What the task asks: Scan the records below, and wherever a line has the word "bool", pull it out.

Dataset content:
/-- Objects of the indices 0x2700 and up: BAL_FREEZE to BAL_LEVEL. -/
def objects27d : List ObjRow := [
  ⟨0x2718, 1, 4, 0x07, 1, .bool, .allRw, .immediate, [0], 0, 1⟩,
  ⟨0x2718, 1, 4, 0x08, 1, .u16, .rwAro, .staged, [50000], 0, 65535⟩,
  ⟨0x2718, 1, 4, 0x09, 1, .u16, .rwAro, .staged, [512], 0, 65535⟩,
  ⟨0x2718, 1, 4, 0x0A, 1, .u16, .rwAro, .staged, [200], 0, 65535⟩,
  ⟨0x2718, 1, 4, 0x0B, 1, .u16, .rwAro, .staged, [6000], 0, 65535⟩,
  ⟨0x2718, 1, 4, 0x0C, 1, .u8, .rwAro, .staged, [1], 0, 3⟩,
  ⟨0x2718, 1, 4, 0x0D, 1, .u16, .rwAro, .staged, [5120], 0, 65535⟩,
  ⟨0x2718, 1, 4, 0x0E, 1, .u16, .rwAro, .staged, [5183], 0, 65535⟩,
  ⟨0x2718, 1, 4, 0x0F, 1, .u8, .allRo, .none, [0], 0, 255⟩,
  ⟨0x2718, 1, 4, 0x10, 1, .u16, .allRo, .none, [0], 0, 65535⟩]

/-- Objects of the indices 0x2800 and up: MODE to LAST_DECAY. -/
def objects28a : List ObjRow := [
  ⟨0x2800, 1, 8, 0x01, 1, .u8, .rwAro, .standbyOnly, [1], 0, 2⟩,
  ⟨0x2800, 1, 8, 0x02, 1, .u16, .rwAro, .staged, [4000], 500, 8000⟩,
  ⟨0x2800, 1, 8, 0x03, 1, .u32, .rwAro, .staged, [200000], 0, 4000000⟩,
  ⟨0x2800, 1, 8, 0x04, 1, .u16, .rwAro, .staged, [800], 0, 3000⟩,
  ⟨0x2800, 1, 8, 0x05, 1, .u32, .allRw, .staged, [0], 0, 4294967295⟩,
  ⟨0x2800, 1, 8, 0x06, 1, .u32, .allRw, .staged, [10000000], 0, 4294967295⟩,
  ⟨0x2800, 1, 8, 0x07, 1, .u32, .rwAro, .staged, [100000], 0, 20000000⟩,
  ⟨0x2800, 1, 8, 0x08, 1, .u32, .rwAro, .staged, [1000000], 0, 20000000⟩,
  ⟨0x2800, 1, 8, 0x09, 1, .u8, .rwAro, .staged, [0], 0, 1⟩,
  ⟨0x2800, 1, 8, 0x0A, 1, .u16, .allRw, .immediate, [0], 0, 4095⟩,
  ⟨0x2800, 1, 8, 0x0B, 1, .u8, .allRw, .staged, [0], 0, 3⟩,
  ⟨0x2800, 1, 8, 0x0C, 1, .u16, .allRw, .staged, [1000], 400, 4000⟩,
  ⟨0x2800, 1, 8, 0x0D, 1, .u8, .allRw, .staged, [100], 0, 250⟩,
  ⟨0x2808, 1, 8, 0x01, 1, .u8, .allRo, .none, [0], 0, 255⟩,
  ⟨0x2808, 1, 8, 0x02, 1, .u16, .allRo, .none, [0], 0, 65535⟩,
  ⟨0x2808, 1, 8, 0x03, 1, .u16, .allRo, .none, [0], 0, 65535⟩,
  ⟨0x2808, 1, 8, 0x04, 1, .u32, .allRo, .none, [0], 0, 4294967295⟩,
  ⟨0x2808, 1, 8, 0x05, 1, .u32, .allRo, .none, [0], 0, 4294967295⟩,
  ⟨0x2808, 1, 8, 0x06, 1, .u32, .allRo, .none, [0], 0, 4294967295⟩,
  ⟨0x2808, 1, 8, 0x07, 1, .u32, .allRo, .none, [0], 0, 4294967295⟩,
  ⟨0x2808, 1, 8, 0x08, 1, .u32, .allRo, .none, [0], 0, 4294967295⟩,
  ⟨0x2808, 1, 8, 0x09, 1, .u8, .allRo, .none, [0], 0, 255⟩,
  ⟨0x2808, 1, 8, 0x0A, 1, .u8, .allRo, .none, [255], 0, 255⟩,
  ⟨0x2808, 1, 8, 0x0B, 1, .u32, .allRo, .none, [0], 0, 4294967295⟩]

/-- Objects of the indices 0x2800 and up: R_COLD_NOM to MAX_WAIT. -/
def objects28b : List ObjRow := [
  ⟨0x2810, 1, 8, 0x01, 1, .u32, .rwAro, .standbyOnly, [12000], 0, 4294967295⟩,
  ⟨0x2810, 1, 8, 0x02, 1, .u16, .rwAro, .standbyOnly, [3930], 0, 65535⟩,
  ⟨0x2810, 1, 8, 0x03, 1, .u16, .rwAro, .standbyOnly, [500], 0, 65535⟩,
  ⟨0x2810, 1, 8, 0x04, 1, .u16, .rwAro, .standbyOnly, [1500], 0, 65535⟩,
  ⟨0x2810, 1, 8, 0x05, 1, .u32, .rwAro, .standbyOnly, [20000], 0, 4294967295⟩,
  ⟨0x2810, 1, 8, 0x06, 1, .u32, .rwAro, .standbyOnly, [80000], 0, 4294967295⟩,
  ⟨0x2810, 1, 8, 0x07, 1, .i16, .rwAro, .staged, [1760], -640, 3200⟩,
  ⟨0x2810, 1, 8, 0x08, 1, .i16, .rwAro, .staged, [2400], -640, 3200⟩,
  ⟨0x2810, 1, 8, 0x09, 1, .u16, .rwAro, .staged, [750], 0, 65535⟩,
  ⟨0x2810, 1, 8, 0x0A, 1, .u16, .rwAro, .staged, [60], 0, 65535⟩,
  ⟨0x2810, 1, 8, 0x0B, 1, .bool, .rwAro, .staged, [1], 0, 1⟩,
  ⟨0x2810, 1, 8, 0x0C, 1, .bool, .allRw, .immediate, [0], 0, 1⟩,
  ⟨0x2810, 1, 8, 0x0D, 1, .i16, .allRo, .none, [0], -32768, 32767⟩,
  ⟨0x2810, 1, 8, 0x0E, 1, .i16, .allRo, .none, [0], -32768, 32767⟩,
  ⟨0x2810, 1, 8, 0x0F, 1, .u32, .allRo, .none, [0], 0, 4294967295⟩,
  ⟨0x2810, 1, 8, 0x10, 1, .u32, .allRo, .none, [12000], 0, 4294967295⟩,
  ⟨0x2810, 1, 8, 0x11, 1, .u8, .allRo, .none, [0], 0, 255⟩,
  ⟨0x2810, 1, 8, 0x12, 1, .u16, .allRo, .none, [0], 0, 65535⟩,
  ⟨0x2820, 1, 2, 0x01, 1, .u32, .rwAro, .staged, [2000000], 0, 200000000⟩,
  ⟨0x2820, 1, 2, 0x02, 1, .u8, .allRo, .none, [0], 0, 255⟩,
  ⟨0x2820, 1, 2, 0x03, 1, .u8, .allRo, .none, [0], 0, 255⟩,
  ⟨0x2820, 1, 2, 0x04, 1, .u16, .allRo, .none, [0], 0, 65535⟩,
  ⟨0x2820, 1, 2, 0x05, 1, .u8, .allRo, .none, [0], 0, 255⟩,
  ⟨0x2820, 1, 2, 0x06, 1, .u32, .allRo, .none, [0], 0, 4294967295⟩]

/-- Objects of the indices 0x2800 and up: BOOST_SET to BANK_CLEAR. -/
def objects28c : List ObjRow := [
  ⟨0x2830, 1, 1, 0x01, 1, .u16, .rwAro, .staged, [60000], 40000, 65000⟩,
  ⟨0x2830, 1, 1, 0x02, 1, .u16, .rwAro, .staged, [48000], 20000, 65000⟩,
  ⟨0x2830, 1, 1, 0x03, 1, .u16, .rwAro, .staged, [2000], 0, 65535⟩,
  ⟨0x2830, 1, 1, 0x04, 1, .u16, .allRo, .none, [0], 0, 65535⟩,
  ⟨0x2830, 1, 1, 0x05, 1, .u16, .allRo, .none, [0], 0, 65535⟩,
  ⟨0x2830, 1, 1, 0x06, 1, .u32, .allRo, .none, [0], 0, 4294967295⟩,
  ⟨0x2830, 1, 1, 0x07, 1, .u32, .allRo, .none, [0], 0, 4294967295⟩,
  ⟨0x2838, 1, 1, 0x01, 1, .u16, .allWo, .immediate, [0], 0, 65535⟩,
  ⟨0x2838, 1, 1, 0x02, 1, .u8, .hcsWo, .immediate, [0], 0, 255⟩,
  ⟨0x2838, 1, 1, 0x03, 1, .u8, .hcsWo, .immediate, [0], 0, 3⟩]

/-- Objects of the indices 0x2900 and up: REF_EN to SRC. -/
def objects29a : List ObjRow := [
  ⟨0x2900, 1, 1, 0x01, 1, .bool, .rwAro, .standbyOnly, [1], 0, 1⟩,
  ⟨0x2900, 1, 1, 0x02, 1, .u8, .allRo, .none, [0], 0, 255⟩,
  ⟨0x2900, 1, 1, 0x03, 1, .bool, .rwAro, .staged, [1], 0, 1⟩,
  ⟨0x2900, 1, 1, 0x04, 1, .u16, .allRo, .none, [12816], 0, 65535⟩,
  ⟨0x2900, 1, 1, 0x05, 1, .u32, .allRo, .none, [0], 0, 4294967295⟩,
  ⟨0x2900, 1, 1, 0x06, 1, .u8, .hcsWo, .immediate, [0], 0, 15⟩,
  ⟨0x2900, 1, 1, 0x07, 1, .bool, .allWo, .immediate, [0], 0, 1⟩,
  ⟨0x2900, 1, 1, 0x08, 1, .u32, .allRo, .none, [0], 0, 4294967295⟩,
  ⟨0x2904, 1, 4, 0x01, 1, .u8, .allRo, .none, [0, 0, 0, 1], 0, 255⟩,
  ⟨0x2904, 1, 4, 0x02, 1, .i16, .allRo, .none, [0], -32768, 32767⟩,
  ⟨0x2904, 1, 4, 0x03, 1, .u16, .allRo, .none, [32768], 0, 65535⟩,
  ⟨0x2904, 1, 4, 0x04, 1, .u32, .allRo, .none, [0], 0, 4294967295⟩,
  ⟨0x2908, 1, 4, 0x01, 1, .u8, .allRw, .staged, [0], 0, 3⟩,
  ⟨0x2908, 1, 4, 0x02, 1, .u32, .allRo, .none, [0], 0, 4294967295⟩,
  ⟨0x2910, 1, 2, 0x01, 1, .bool, .allRw, .staged, [0], 0, 1⟩,
  ⟨0x2910, 1, 2, 0x02, 1, .u8, .allRw, .staged, [1], 1, 64⟩,
  ⟨0x2910, 1, 2, 0x03, 1, .u8, .allRw, .staged, [0], 0, 255⟩,
  ⟨0x2910, 1, 2, 0x04, 1, .u8, .allRo, .none, [0], 0, 255⟩,
  ⟨0x2910, 1, 2, 0x05, 1, .u8, .allRo, .none, [0], 0, 255⟩,
  ⟨0x2910, 1, 2, 0x06, 1, .u32, .allRo, .none, [0], 0, 4294967295⟩,
  ⟨0x2910, 1, 2, 0x07, 1, .u32, .allRo, .none, [0], 0, 4294967295⟩,
  ⟨0x2910, 1, 2, 0x08, 1, .u32, .allRo, .none, [0], 0, 4294967295⟩,
  ⟨0x2918, 1, 8, 0x01, 1, .bool, .allRw, .staged, [0], 0, 1⟩,
  ⟨0x2918, 1, 8, 0x02, 1, .u8, .allRw, .staged, [0], 0, 255⟩]

/-- Objects of the indices 0x2900 and up: CH to DMA_SIZE. -/
def objects29b : List ObjRow := [
  ⟨0x2918, 1, 8, 0x03, 1, .u8, .allRw, .staged, [0], 0, 255⟩,
  ⟨0x2918, 1, 8, 0x04, 1, .u8, .allRw, .staged, [0], 0, 255⟩,
  ⟨0x2918, 1, 8, 0x05, 1, .u8, .allRw, .staged, [0], 0, 1⟩,
  ⟨0x2918, 1, 8, 0x06, 1, .u8, .allRw, .staged, [255], 0, 255⟩,
  ⟨0x2918, 1, 8, 0x07, 1, .u32, .allRo, .none, [0], 0, 4294967295⟩,
  ⟨0x2918, 1, 8, 0x08, 1, .u32, .allRo, .none, [0], 0, 4294967295⟩,
  ⟨0x2918, 1, 8, 0x09, 1, .u16, .allRo, .none, [0], 0, 65535⟩,
  ⟨0x2920, 1, 16, 0x01, 1, .u8, .allRw, .staged, [0], 0, 255⟩,
  ⟨0x2920, 1, 16, 0x02, 1, .u8, .allRw, .staged, [1], 1, 4⟩,
  ⟨0x2920, 1, 16, 0x03, 1, .u16, .allRw, .staged, [1], 1, 1024⟩,
  ⟨0x2920, 1, 16, 0x04, 1, .u16, .allRw, .staged, [0], 0, 65535⟩,
  ⟨0x2920, 1, 16, 0x05, 1, .u32, .allRo, .none, [0], 0, 4294967295⟩,
  ⟨0x2920, 1, 16, 0x06, 1, .u16, .allRo, .none, [0], 0, 65535⟩,
  ⟨0x2920, 1, 16, 0x07, 1, .u8, .allRo, .none, [0], 0, 255⟩,
  ⟨0x2920, 1, 16, 0x08, 1, .u32, .allRo, .none, [0], 0, 4294967295⟩,
  ⟨0x2920, 1, 16, 0x09, 1, .u16, .allRo, .none, [0], 0, 65535⟩,
  ⟨0x2930, 1, 1, 0x01, 1, .u8, .rwAro, .staged, [72], 0, 255⟩,
  ⟨0x2930, 1, 1, 0x02, 1, .u64, .noSRo, .none, [0], 0, 18446744073709551615⟩,
  ⟨0x2930, 1, 1, 0x03, 1, .u16, .allRo, .none, [0], 0, 65535⟩,
  ⟨0x2930, 1, 1, 0x04, 1, .u32, .allRo, .none, [0], 0, 4294967295⟩,
  ⟨0x2930, 1, 1, 0x05, 1, .u16, .allRw, .staged, [768], 1, 1024⟩,
  ⟨0x2930, 1, 1, 0x06, 1, .u8, .allRw, .staged, [0], 0, 2⟩,
  ⟨0x2930, 1, 1, 0x07, 1, .u32, .aRw, .staged, [0], 0, 4294967295⟩,
  ⟨0x2930, 1, 1, 0x08, 1, .u32, .aRw, .staged, [65536], 64, 1048576⟩]

/-- Objects of the indices 0x2900 and up: DMA_WR to AXT0–AXT3. -/
def objects29c : List ObjRow := [
  ⟨0x2930, 1, 1, 0x09, 1, .u32, .allRo, .none, [0], 0, 4294967295⟩,
  ⟨0x2930, 1, 1, 0x0A, 1, .u32, .aRw, .immediate, [0], 0, 4294967295⟩,
  ⟨0x2930, 1, 1, 0x0B, 1, .bool, .allWo, .immediate, [0], 0, 1⟩,
  ⟨0x2940, 1, 1, 0x01, 1, .u8, .allRw, .staged, [64], 0, 255⟩,
  ⟨0x2940, 1, 1, 0x02, 1, .u16, .allRw, .staged, [4096], 1, 16384⟩,
  ⟨0x2940, 1, 1, 0x03, 1, .u8, .allRw, .staged, [1], 0, 255⟩,
  ⟨0x2940, 1, 1, 0x04, 1, .u8, .allWo, .immediate, [0], 1, 2⟩,
  ⟨0x2940, 1, 1, 0x05, 1, .u8, .allRo, .none, [0], 0, 255⟩,
  ⟨0x2940, 1, 1, 0x06, 1, .u64, .allRo, .none, [0], 0, 18446744073709551615⟩,
  ⟨0x2940, 1, 1, 0x07, 1, .u16, .allRo, .none, [0], 0, 65535⟩,
  ⟨0x2950, 1, 1, 0x01, 1, .i16, .allRo, .none, [0], -32768, 32767⟩,
  ⟨0x2950, 1, 1, 0x02, 3, .i16, .allRo, .none, [0], -32768, 32767⟩,
  ⟨0x2950, 1, 1, 0x05, 4, .i16, .allRo, .none, [0], -32768, 32767⟩]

Response below:
  ⟨0x2718, 1, 4, 0x07, 1, .bool, .allRw, .immediate, [0], 0, 1⟩,
  ⟨0x2810, 1, 8, 0x0B, 1, .bool, .rwAro, .staged, [1], 0, 1⟩,
  ⟨0x2810, 1, 8, 0x0C, 1, .bool, .allRw, .immediate, [0], 0, 1⟩,
  ⟨0x2900, 1, 1, 0x01, 1, .bool, .rwAro, .standbyOnly, [1], 0, 1⟩,
  ⟨0x2900, 1, 1, 0x03, 1, .bool, .rwAro, .staged, [1], 0, 1⟩,
  ⟨0x2900, 1, 1, 0x07, 1, .bool, .allWo, .immediate, [0], 0, 1⟩,
  ⟨0x2910, 1, 2, 0x01, 1, .bool, .allRw, .staged, [0], 0, 1⟩,
  ⟨0x2918, 1, 8, 0x01, 1, .bool, .allRw, .staged, [0], 0, 1⟩,
  ⟨0x2930, 1, 1, 0x0B, 1, .bool, .allWo, .immediate, [0], 0, 1⟩,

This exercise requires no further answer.